Michael looked at the photos spread on the table: young men with scruffy beards, shorts, hiking boots, and big rucksacks on frames. He remembered the smell of dust and unwashed socks and hemp. “That was David,” she remarked.
“Was?”
“It only took me three years to find David. An unattractive person,” she added reflectively, “Not the sort of friend Mark had been used to having. He had a motorcycle accident. I read later that they believed he’d been forced off the road by another vehicle.”
“How did you find him?” Michael asked.
“Judy’s snapshots. She knew his name. I found his address by contacting every motor vehicle department in the country. It took a lot of time. David told me about the party. There had been a fight, he thought, but he had been too drunk to remember. In the morning, he said, Mark was gone. I did not believe him.”
“Perhaps you should have believed him,” Michael said.
“But that would have raised other questions. Brian, now, took nearly eight years. He’d gone into camping equipment, working at a mail-order company for serious backpackers and hikers. There are a surprising number of mail-order companies. I paid to have a computer age the image from Judy’s snapshot. And, of course, travel is my business. I found him in San Diego.”
“How did he die?” Michael asked. His voice, sounded hollow, unfamiliar.
She looked at him quizzically. “He died in a fall,” she said. “Ironic for a climber, but he fell down his office stair.”
“Four years ago?” Michael asked.
“Just about. I’d figured maybe another six or seven for you, but there is always serendipity. I saw you sitting here when I least expected to, but of course you’d always been in my mind.”
“Of course,” Michael said.
“And now we must swap,” she said. She laid her handbag on the table. It was the size of a small duffel bag and looked heavy.
“Perhaps you do not really want to,” he said.
“Perhaps you are afraid,” she said. “Afraid to know.”
“None of this has anything to do with me,” Michael said. “Now Mark...”
“Yes?”
“Mark was afraid.”
She waited.
“When it happened — and before — he was afraid...”
“Ah,” she said, “when what happened?”
“The fight, the accident. It really was an accident; it was no one’s fault.”

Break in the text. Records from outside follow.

/-- An enabled reference of a kind is measured. -/
theorem measured_measureRef (hen : getProp s (refObj n) pRefEnable ≠ 0) (hkind : getProp s (refObj n) pRefKind ≠ 0)
    (hs : mapSorted s.props = true) (period : Int) : Measured n t e s (measureRef s n t e period) := by
  have noted (x : RefRt) (hx : x.lastEvent = some t) :
      Measured n t e s (setRefRt (setProp s (refObj n) pRefPhaseError 0 e) n x) := by
    refine ⟨rfl, (congrArg RefRt.lastEvent (refRt_setRefRt ..)).trans hx, getProp_setProp_same _ _ _ _ _ hs, ?_⟩
    simp only [getProps, getProp_setRefRt]
    rw [getProp_setProp_pid (by decide), getProp_setProp_pid (by decide)]
  have judged {c : Prop} [Decidable c] (x : RefRt) (hx : x.lastEvent = some t) :
      Measured n t e s (if c then judgeDwell (setRefRt (setProp s (refObj n) pRefPhaseError 0 e) n x)
        else setRefRt (setProp s (refObj n) pRefPhaseError 0 e) n x) :=
    iteInduction (fun _ => (noted x hx).selects (selects_tb ..)) fun _ => noted x hx
  unfold measureRef
  rw [if_neg (not_or.2 ⟨hen, hkind⟩)]
  simp only
  split
  · exact (judged _ rfl).change ..
  · split
    · exact (judged _ rfl).change ..
    · split
      · exact judged _ rfl
      · exact (judged _ rfl).change ..

end

/-- The phase error of an event that comes now, of a reference with its detected rate. -/
def eventError (s : State) (n num den : Nat) : Int :=
  match alignPeriod (getPropN s (refObj n) pRefKind) num den with
  | some (a, b) => alignError a b s.now (getProp s (refObj n) pRefDelay * (nsT : Nat))
  | none => 0

section
variable {s : State} {n : Nat}

/-- An event of an enabled pin reference notes the detected rate and measures the reference. -/
theorem refEventStep_eq {num den : Nat} (hlo : 1 ≤ getPropN s (refObj n) pRefKind) (hhi : getPropN s (refObj n) pRefKind ≤ 5)
    (hen : getProp s (refObj n) pRefEnable ≠ 0) :
    ∃ period, refEventStep s n num den =
      measureRef (setProps s (refObj n) pRefDetected 0 [(num : Int), (den : Int)]) n s.now (eventError s n num den) period := by
  have hgo : ¬ (getPropN s (refObj n) pRefKind = 0 ∨ 6 ≤ getPropN s (refObj n) pRefKind ∨ getProp s (refObj n) pRefEnable = 0) := by
    rintro (h | h | h)
    · omega
    · omega
    · exact hen h
  have hdelay : getProp (setProps s (refObj n) pRefDetected 0 [(num : Int), (den : Int)]) (refObj n) pRefDelay =
      getProp s (refObj n) pRefDelay := getProp_setProps_pair _ _ (by decide) _
  unfold refEventStep eventError
  simp only [if_neg hgo, hdelay]
  cases alignPeriod (getPropN s (refObj n) pRefKind) num den with
  | none => exact ⟨0, rfl⟩
  | some a => exact ⟨_, rfl⟩

/-- The event of an enabled pin reference, with its rate, is measured. -/
theorem measured_refEventStep {num den : Nat} (hs : mapSorted s.props = true) (hlo : 1 ≤ getPropN s (refObj n) pRefKind)
    (hhi : getPropN s (refObj n) pRefKind ≤ 5) (hen : getProp s (refObj n) pRefEnable ≠ 0) :
    Measured n s.now (eventError s n num den) (setProps s (refObj n) pRefDetected 0 [(num : Int), (den : Int)])
      (refEventStep s n num den) := by
  obtain ⟨period, h⟩ := refEventStep_eq (num := num) (den := den) hlo hhi hen
  have hkind : getProp s (refObj n) pRefKind ≠ 0 := fun h0 => by
    rw [getPropN, h0] at hlo
    exact absurd hlo (by decide)
  have hread {p : Nat} (hp : p ≠ pRefDetected) (hp' : p < 0x10000 := by decide) :
      getProp (setProps s (refObj n) pRefDetected 0 [(num : Int), (den : Int)]) (refObj n) p = getProp s (refObj n) p :=
    getProp_setProps_pair _ _ hp _ (by decide) hp'
  rw [h]
  exact measured_measureRef (hread (p := pRefEnable) (by decide) ▸ hen) (hread (p := pRefKind) (by decide) ▸ hkind)
    (sorted_setProps_pair _ _ hs) period

/-! ### Loss, qualification and frequency (R315, R316) -/

/-- A reference that is given a state has it, selection done too, unless it is now QUALIFIED. -/
theorem refState_refChange {st cause : Nat} (hs : mapSorted s.props = true) (hst : st ≠ 3) :
    refState (refChange s n st cause) n = st := by
  unfold refChange
  split
  · assumption
  · next hne =>
    have given : refState (setRefState s n st cause) n = st := by
      rw [setRefState, if_neg hne, refState, getPropN, getProp_postEvent, getProp_setProp_same _ _ _ _ _ hs]
      rfl
    have hkept := selects_selectEval (q := fun o => ∃ m, refObj m = o ∧ refState (setRefState s n st cause) m = 3)
      fun m hm => ⟨m, rfl, hm⟩
    refine (hkept.refState_eq ?_).trans given
    rintro ⟨m, hmn, hm⟩
    exact hst (given.symm.trans ((congrArg (fun o => getPropN _ o pRefState) hmn).symm.trans hm))

/-- The state of a loss before selection: nothing is detected, and what was known of the reference is gone. -/
def lostRef (s : State) (n : Nat) : State := setRefRt (setProps s (refObj n) pRefDetected 0 [0, 0]) n ref0

theorem refLossStep_eq (h : 2 ≤ refState s n) : refLossStep s n = refChange (lostRef s n) n 1 1 := if_neg (Nat.not_lt.2 h)

/-- A reference whose time of qualification is over becomes QUALIFIED. -/
theorem refQualifiedStep_due {T : Ticks} (h : (refRt s n).since = some T) (hst : refState s n = 2)
    (hT : T + getPropN s (refObj n) pRefQualTime * secT ≤ s.now) : refQualifiedStep s n = refChange s n 3 4 := by
  simp only [refQualifiedStep, h]
  exact if_pos ⟨hst, hT⟩

theorem refQualifiedStep_early {T : Ticks} (h : (refRt s n).since = some T)
    (hT : s.now < T + getPropN s (refObj n) pRefQualTime * secT) : refQualifiedStep s n = s := by
  simp only [refQualifiedStep, h]
  exact if_neg fun hdue => Nat.not_lt.2 hdue.2 hT

theorem clampInt_of_natAbs_lt {a : Int} (h : a.natAbs < 2147483648) : clampInt (-2147483648) 2147483647 a = a := by
  rw [clampInt, if_neg (by omega), if_neg (by omega)]

/-- A frequency within the reference's limit is published as it is. -/
theorem refFreqStep_within {a b : Int} (hs : mapSorted s.props = true) (hst : 2 ≤ refState s n) (ha : a.natAbs < 2147483648)
    (hlimit : b.natAbs ≤ getPropN s (refObj n) pRefLimitPpm * 1000) (hb : b.natAbs < 2147483648) :
    refFreqStep s n a b = setProps s (refObj n) pRefFreqOffset 0 [a, b] := by
  have hread : refFreq (setProps s (refObj n) pRefFreqOffset 0 [a, b]) n = b :=
    getProp_setProp_same _ _ _ _ _ (setProp_sorted _ _ _ _ _ hs)
  have hppm : getPropN (setProps s (refObj n) pRefFreqOffset 0 [a, b]) (refObj n) pRefLimitPpm =
      getPropN s (refObj n) pRefLimitPpm := congrArg Int.toNat (getProp_setProps_pair _ _ (by decide) _)
  have hok : freqOk (setProps s (refObj n) pRefFreqOffset 0 [a, b]) n = true := by
    rw [freqOk, hread, hppm]
    exact decide_eq_true hlimit
  simp only [refFreqStep, if_neg (Nat.not_lt.2 hst), clampInt_of_natAbs_lt ha, clampInt_of_natAbs_lt hb, hok, Bool.not_true,
    Bool.false_eq_true, if_false]
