-- ==== Sys2Proof/Machine/Gf.lean ====
section
/-! DEFINITION. Arithmetic in GF(2^8), the S-box and its inverse, the round constants and the word operations
(spec/40_gf256_and_tables.md R74 to R84). The algebraic definitions are the rule; the tables of R81 and R82 are checked
against them in Sys2Proof/Laws/Gf.lean. -/

namespace Sys2Proof.Machine

/-- `xtime`: multiplication by `x` (R76). -/
def xtime (b : Byte) : Byte := if b.getLsbD 7 then (b <<< 1) ^^^ 0x1B#8 else b <<< 1

/-- `xtime^i(a)` (R77). -/
def xtimePow (a : Byte) : Nat → Byte
  | 0 => a
  | i + 1 => xtime (xtimePow a i)

/-- The XOR over the bits `i < n` of `b` that are 1 of `xtime^i(a)` (R77). -/
def gfMulBits (a b : Byte) : Nat → Byte
  | 0 => 0x00#8
  | n + 1 => gfMulBits a b n ^^^ (if b.getLsbD n then xtimePow a n else 0x00#8)

/-- Multiplication in the field (R77). -/
def gfMul (a b : Byte) : Byte := gfMulBits a b 8

/-- The multiplicative inverse in its closed form `a^254`, which gives 0x00 for 0x00 (R79):
`254 = 2 + 4 + 8 + 16 + 32 + 64 + 128`. -/
def gfInv (a : Byte) : Byte :=
  let a2 := gfMul a a
  let a4 := gfMul a2 a2
  let a8 := gfMul a4 a4
  let a16 := gfMul a8 a8
  let a32 := gfMul a16 a16
  let a64 := gfMul a32 a32
  let a128 := gfMul a64 a64
  gfMul a2 (gfMul a4 (gfMul a8 (gfMul a16 (gfMul a32 (gfMul a64 a128)))))

/-- The affine step of the S-box: `y xor rotl8(y,1) xor ... xor rotl8(y,4) xor 0x63` (R80). -/
def sboxAffine (y : Byte) : Byte :=
  y ^^^ y.rotateLeft 1 ^^^ y.rotateLeft 2 ^^^ y.rotateLeft 3 ^^^ y.rotateLeft 4 ^^^ 0x63#8

/-- `SBOX` (R80). -/
def sbox (a : Byte) : Byte := sboxAffine (gfInv a)

/-- The affine step of the inverse S-box: `rotl8(a,1) xor rotl8(a,3) xor rotl8(a,6) xor 0x05` (R82). -/
def invSboxAffine (a : Byte) : Byte := a.rotateLeft 1 ^^^ a.rotateLeft 3 ^^^ a.rotateLeft 6 ^^^ 0x05#8

/-- `INVSBOX` (R82). -/
def invSbox (a : Byte) : Byte := gfInv (invSboxAffine a)

/-- `RCON(j)`: `x^(j-1)` in the field (R83). -/
def rcon (j : Nat) : Byte := xtimePow 0x01#8 (j - 1)

/-- Byte `k` of a word, byte 0 the most significant (spec/20_memory.md R46). -/
def wordByte (w : Word) (k : Nat) : Byte := w.extractLsb' (24 - 8 * k) 8

/-- The word `b0 || b1 || b2 || b3`, `b0` most significant (R46). -/
def wordOf (b0 b1 b2 b3 : Byte) : Word := b0 ++ b1 ++ b2 ++ b3

/-- `SubWord` (R84). -/
def subWord (w : Word) : Word :=
  wordOf (sbox (wordByte w 0)) (sbox (wordByte w 1)) (sbox (wordByte w 2)) (sbox (wordByte w 3))

/-- `RotWord` (R84). -/
def rotWord (w : Word) : Word := wordOf (wordByte w 1) (wordByte w 2) (wordByte w 3) (wordByte w 0)

/-- The round constant as a word: `RCON(j) * 2^24` (R83). -/
def rconWord (j : Nat) : Word := wordOf (rcon j) 0x00#8 0x00#8 0x00#8

end Sys2Proof.Machine
end

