-- ==== Sys2Proof/Machine/Step.lean ====
section
/-! DEFINITION. One step of the machine. -/

namespace Sys2Proof.Machine

/-- One step: the turn of one agent. -/
def step (s : State) : Host.Outcome State Fault Refusal := nextStep s

/-- `s` with the operation that a table row denotes placed where the next step takes it from. -/
def State.withFetchWord (s : State) (nbits w : Nat) : State := placeTableWord s nbits w

end Sys2Proof.Machine
end

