/-- Two states that differ in what an earlier request left: one rests in `IDLE`, the other in `DONE` after an error. -/
theorem witness_EqualRequestsGiveEqualResponses : ∃ s s' : State, Inv s ∧ Inv s' ∧ s.phase = .idle ∧ s'.phase = .done ∧
    s.params = s'.params ∧ s.engineFault = s'.engineFault ∧ s.klen = s'.klen ∧ s.ivlen = s'.ivlen ∧ s.ctlen = s'.ctlen ∧
    (∀ j, j < 32 → s.byteAt .keybuf j = s'.byteAt .keybuf j) ∧ (∀ j, j < 16 → s.byteAt .ivbuf j = s'.byteAt .ivbuf j) ∧
    (∀ j, j < s.ctlen → s.byteAt .ctbuf j = s'.byteAt .ctbuf j) ∧
    s.inputs = [.writeReg 0 0x01] ∧ s'.inputs = [.writeReg 0 0x01] :=
  ⟨{ idleWith [.writeReg 0 0x01] with klen := 32, ivlen := 16, ctlen := 16 },
    { idleWith [.writeReg 0 0x01] with
      klen := 32, ivlen := 16, ctlen := 16, phase := .done, status := .err .invalidPadding },
    inv_of_empty_buffers rfl rfl rfl rfl rfl (by decide) (by decide) (by decide) ⟨quiet_of_reset rfl, ⟨rfl, rfl⟩, rfl⟩,
    inv_of_empty_buffers rfl rfl rfl rfl rfl (by decide) (by decide) (by decide)
      ⟨quiet_of_reset rfl, rfl, by decide, fun _ => rfl, by simp [Memory.within, idleWith, small, State.reset]⟩,
    rfl, rfl, rfl, rfl, rfl, rfl, rfl, fun _ _ => rfl, fun _ _ => rfl, fun _ _ => rfl, rfl, rfl⟩

/-- The input goes to 1 before `VALIDATE` and stays there: the first step of `KEXP` raises, and the fifth step reaches `DONE`. -/
theorem witness_AnyEngineFaultSequenceIsSafe : ∃ (s t : State) (n : Nat), Inv s ∧ s.phase = .validate ∧ Accepted s ∧
    EngineTape s.inputs ∧ runSteps n s = some t ∧ t.phase = .done ∧ t.status ≠ .ok := by
  refine ⟨validating 32 16 16 [.engineFault true],
    { validating 32 16 16 [] with engineFault := true, status := .err .cipherEngineFailure, phase := .done }, 5,
    inv_validating (by decide) (by decide) (by decide) _, rfl, ⟨rfl, rfl, by decide, by decide, by decide⟩, ?_, ?_, rfl, by simp⟩
  · intro e he
    exact .inr ⟨true, List.mem_singleton.mp he⟩
  · decide +kernel

end Sys2Proof.Tests
end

“Up in the aspens,” she said. “The night of the party.”
“That’s right.”
“He was afraid...” She stopped and, for the first time, hesitated.
“He was afraid of violence, of unforeseen craziness and confusion.”
“Why?” she asked and bit her lip.
“I think that is what you have to swap,” Michael said. The lights were coming on. Their golden pinpoints swam in her dark lenses.
“There was no way he could have known,” she said softly.
“There are always rumors, hints.”
“In a small town, yes, rumors, hints, whispers.”
“And when it happened — we were all drunk, you know — when it happened—”
“It? It?” she demanded.
“You’ve been there,” Michael said. “The loneliness of it, the mountains, the sheet of water with the trees quivering and dancing.”
“The campsite was sordid.”
“In the mountains, you feel small,” Michael said. “The wind comes down and blows your soul away.”
“But if he was afraid,” she said, “he was afraid of himself.”
“He had a temper,” Michael agreed.
“But nothing like...”
“You were going to say?”
“I was going to say, ‘Nothing like his father.’ Nothing like.”
“Yet he worried,” Michael said and gripped the edge of the cafe table.
“There was no sign,” she said carefully. “There was no sign whatsoever. Schizophrenia develops typically in adolescence. His father — his father was ill from the time he was eleven or twelve.”
“A fine father you picked for your son,” Michael said.